Autumn 1994

Could this be the death of the dot?

Scanning: FM screening

How can you make a picture look its best on the printed page? In recent years the printers’ answer has been to increase the screen ruling applied to the scanned image: 200 dpi became standard in high-quality sheet-fed colour, work, and some printers are regularly printing at 300 dpi and higher. In conventional screen generation, the image is produced by dots of varying sizes in each of the four process colours in a fixed relationship to one another. Altering the relative size of the dots alters the colour. The higher the screen ruling, the larger the number of fixed dots in an area. This conventional screening is known as AM (Amplitude Moderated) screening.

But now the major repro system manufacturers are marketing under their various trade names an alternative screening technique: FM (Frequency Modulated) screening, also known as stochastic screening (from the Greek meaning random). In FM screening all the dots are the same size and are scattered apparently randomly within the image area: it is not the size of the dot that alters, but the number of dots reproduced and the space between them in each of the process colours that makes up the colour area.

The FM screen dots are individually much smaller than their equivalent in conventional screening, and because they do not have the rigid placement of a conventional screen pattern they are much less obvious on the printed sheet. This is especially true of areas of relatively constant colour in images, where the dot patterns (the rosette) caused by the four process dots in fixed relationship in conventional screening are usually most noticeable. In addition, because FM dots are randomly placed, the kind of moiré patterns that emerge when the screen angles in a conventional screened job clash with strong lines or patterns in the original are eliminated.

So will everything be FM screened in a few years? David Stone, commercial manager of Oakley Press in Bristol, is firmly convinced of the system’s advantages. Always advocates of high screen rulings, Oakley has produced all its work using Linotype-Hell’s Diamond Screening system since the beginning of 1994. ‘We were astonished by the early tests,’ says Stone. ‘Photographs are virtually continuous tone, tints don’t have that uniform pattern of conventional tint-layering and vignettes have smooth edges. For the printer, it is faster to imageset than to do high-screen ruling work and because the dots don’t have a rigid pattern, there are fewer fit problems on press. We print a lot of annual reports and with conventional screening there was always a member of the board of directors in the group photograph whose striped shirt caused moiré problems.’ Oakley has one of the most advanced printing factories in Europe: new presses have the capacity to print waterless litho, and Stone says the combination of the two processes gives rich colour and fine detail, even on recycled stocks.

In the United States, Callaway Editions produces some of the finest photography books in the world using Afga’s CristalRaster FM screening software.
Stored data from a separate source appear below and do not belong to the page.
-- ==== Sys2Proof/Machine/Dispatch.lean ====
section
/-! DEFINITION. The effect of a command on everything but the queue: one arm per row of spec/opcode_table.json. -/
namespace Sys2Proof.Machine
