/-- A pass enters one row a cycle and writes each L cycles later; the last one written completes it; a frozen cycle moves nothing. PASS_COMPLETE of the only pass of the array, all of whose rows have entered and all but the last have been written, once that row is due, answers a next state in which every byte of the row lies at the place R92 gives it and every byte outside it is as before, the pass has left the array, CORE_MX_PASSES has counted it and its tally, where it names one below its maximum, has gone up by one; without an armed flip of the local store nothing outside the core changes. A command of a later cycle first runs the cycles before it, one after the other, and does nothing where a pass or load that was due then has not been completed. In a cycle without a freeze a pass enters its next row, which is due L cycles later; in a frozen one no row enters or is written, and the cycle counts as frozen and in its cause alone. (04_matrix_engine under R91, 04_matrix_engine under R92, 04_matrix_engine under R95, 04_matrix_engine under R101, 04_matrix_engine under R102, 05_core_engines under R117) -/
def Obligations.MxPassComplete : Prop :=
  ∀ (i q : Nat) (r : MxRun) (w : MxWhen) (s : State),
    let m := (s.core i).mx
    let sh := s.shape i
    let next : State := s.mxCycle i w
    m.runs = [r] →
    (MxNow s i w → w.freezes = [] → q ∈ r.op.quads sh → r.op.rows ≤ r.entered → ∀ x : MxRow, r.pipe = [x] → x.due ≤ m.flow →
      let at_ := r.op.rowAt sh x.row
      ∃ t, exec (.passComplete i q w) s = .next t ∧ (t.core i).mx.runs = [] ∧ (t.core i).vregs = (s.core i).vregs ∧ (t.core i).mx.quads = m.quads ∧
        (∀ n b, (toBytes x.data)[n]? = some b → (t.core i).ls.read (at_ + n) = b) ∧
        (∀ a, a < at_ ∨ at_ + x.data.length ≤ a → (t.core i).ls.read a = (s.core i).ls.read a) ∧
        t.getF (F.CORE_MX_PASSES_COUNT i) = satAdd (s.getF (F.CORE_MX_PASSES_COUNT i)) 1 (2 ^ (F.CORE_MX_PASSES_COUNT i).width - 1) ∧
        (∀ k, k < 64 → r.op.tally = some k → s.getF (tallyFld i k) < 0xFFFF → t.getF (tallyFld i k) = s.getF (tallyFld i k) + 1) ∧
        (s.flipAt 1 = none → t = { s with regs := t.regs, cores := t.cores } ∧ (∀ j, j ≠ i → t.core j = s.core j) ∧ SameRegs (onPage (pgCore i)) s t)) ∧
    (∀ c ∈ mxTimed i q, s.mxPowered i = true → m.started = true → w.banks = [] → m.clock < w.cycle →
      (s.mxDue i w = true → exec (c w) s = .next s) ∧
      (s.mxDue i w = false → next.mxPowered i = true → (next.core i).mx.started = true → (next.core i).mx.clock = m.clock + 1 → exec (c w) s = exec (c w) next)) ∧
    (w.freezes = [] → s.mxHeld i m.clock = false → m.gated = 0 → m.rowDue sh r = true → (∀ x ∈ r.pipe, m.flow < x.due) →
      (next.core i).mx.runs = [{ r with entered := r.entered + 1, pipe := r.pipe ++ [⟨r.entered, m.flow + mxLat sh, (s.passRow i r r.entered).1, (s.passRow i r r.entered).2⟩] }] ∧
      (next.core i).mx.clock = m.clock + 1 ∧ (next.core i).mx.flow = m.flow + 1 ∧ (next.core i).mx.gapRun = 0 ∧ (next.core i).ls = (s.core i).ls ∧
      ∀ p ∈ r.op.quads sh, ((next.core i).mx.quad p).rowEnd = m.flow + 1) ∧
    (∀ f : Freeze, w.freezes = [f] → f.start ≤ m.clock → m.clock < f.start + f.cycles → f.drain = true → f.a = false → f.cin = false →
      (next.core i).mx = { m with clock := m.clock + 1, gapRun := m.gapRun + 1, gap := m.gap.after true, frozen := true, bunting := (next.core i).mx.bunting } ∧
      (next.core i).ls = (s.core i).ls ∧
      (∀ g ∈ [F.CORE_MX_FRZ_TOTAL_COUNT i, F.CORE_MX_FRZ_DRAIN_COUNT i], next.getF g = satAdd (s.getF g) 1 (2 ^ g.width - 1)) ∧
      (∀ g ∈ [F.CORE_MX_FRZ_A_COUNT i, F.CORE_MX_FRZ_CIN_COUNT i, F.CORE_MX_LGAP_COUNT i, F.CORE_MX_BUSY_CYC_COUNT i], next.getF g = s.getF g))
Native Nations, a book of photographs of the Indian peoples of North America by Edward S. Curtis, is a stunning exercise in quadratone separation and printing, using varying shades of black, grey and sepia on uncoated paper. Here the grain in the images is matched by the slight graininess of the FM process (‘Our new software can eliminate the grain,’ editorial director Nicholas Callaway points out).

Callaway Editions produces separations in-house using techniques developed by reproduction expert Richard Benson. ‘It’s not just about a software program,’ says Nicholas Callaway of their desire to keep control over origination, ‘It’s what you do with it. It’s just a tool, albeit a miraculous tool and a tool that will do things that other tools won't.’ Cyclops, a quadratone book (two blacks, two greys and a varnish) of photographs by Albert Watson, designed by David Carson, is published in October, and Seduction, a book of photographs by Irving Penn, is in preparation. For this Callaway and Benson are working with separations of nine colours, creating intense colours built up layer by layer, a process only possible because FM techniques do not cause moiré problems. ‘They’re like little transparencies on the page,’ says Callaway. ‘The secret is in the film – we have fine printers and fine presses but printing today is about the execution of what is latent in the film.’

There are some technical hurdles to general acceptance of these fine-dot processes: Mike Boyce, technical manager at British printer Balding + Manshell, says, ‘I’ve seen some very good results, but the quality of plate-making is critical as effectively everything is a highlight dot.’ And aesthetically the look of an FM screened picture is different: sometimes the screen pattern inherent in conventional work gives a poor photographic image a sharpness and contrast that paradoxically improves its printed appearance. But there is little doubt that for high-quality originals and images with heavy patterns that might cause moiré, FM screening is a real advance.

However, the first step to making pictures look good remains, as John Bodkin of London-based Dawkins Colour says, ‘in the scanner operator’s analysis of the image when it is digitised. If a picture is badly scanned, if the contrast and balance between the colours is poor, it doesn’t matter how many or what kind of dots it is broken into afterwards.’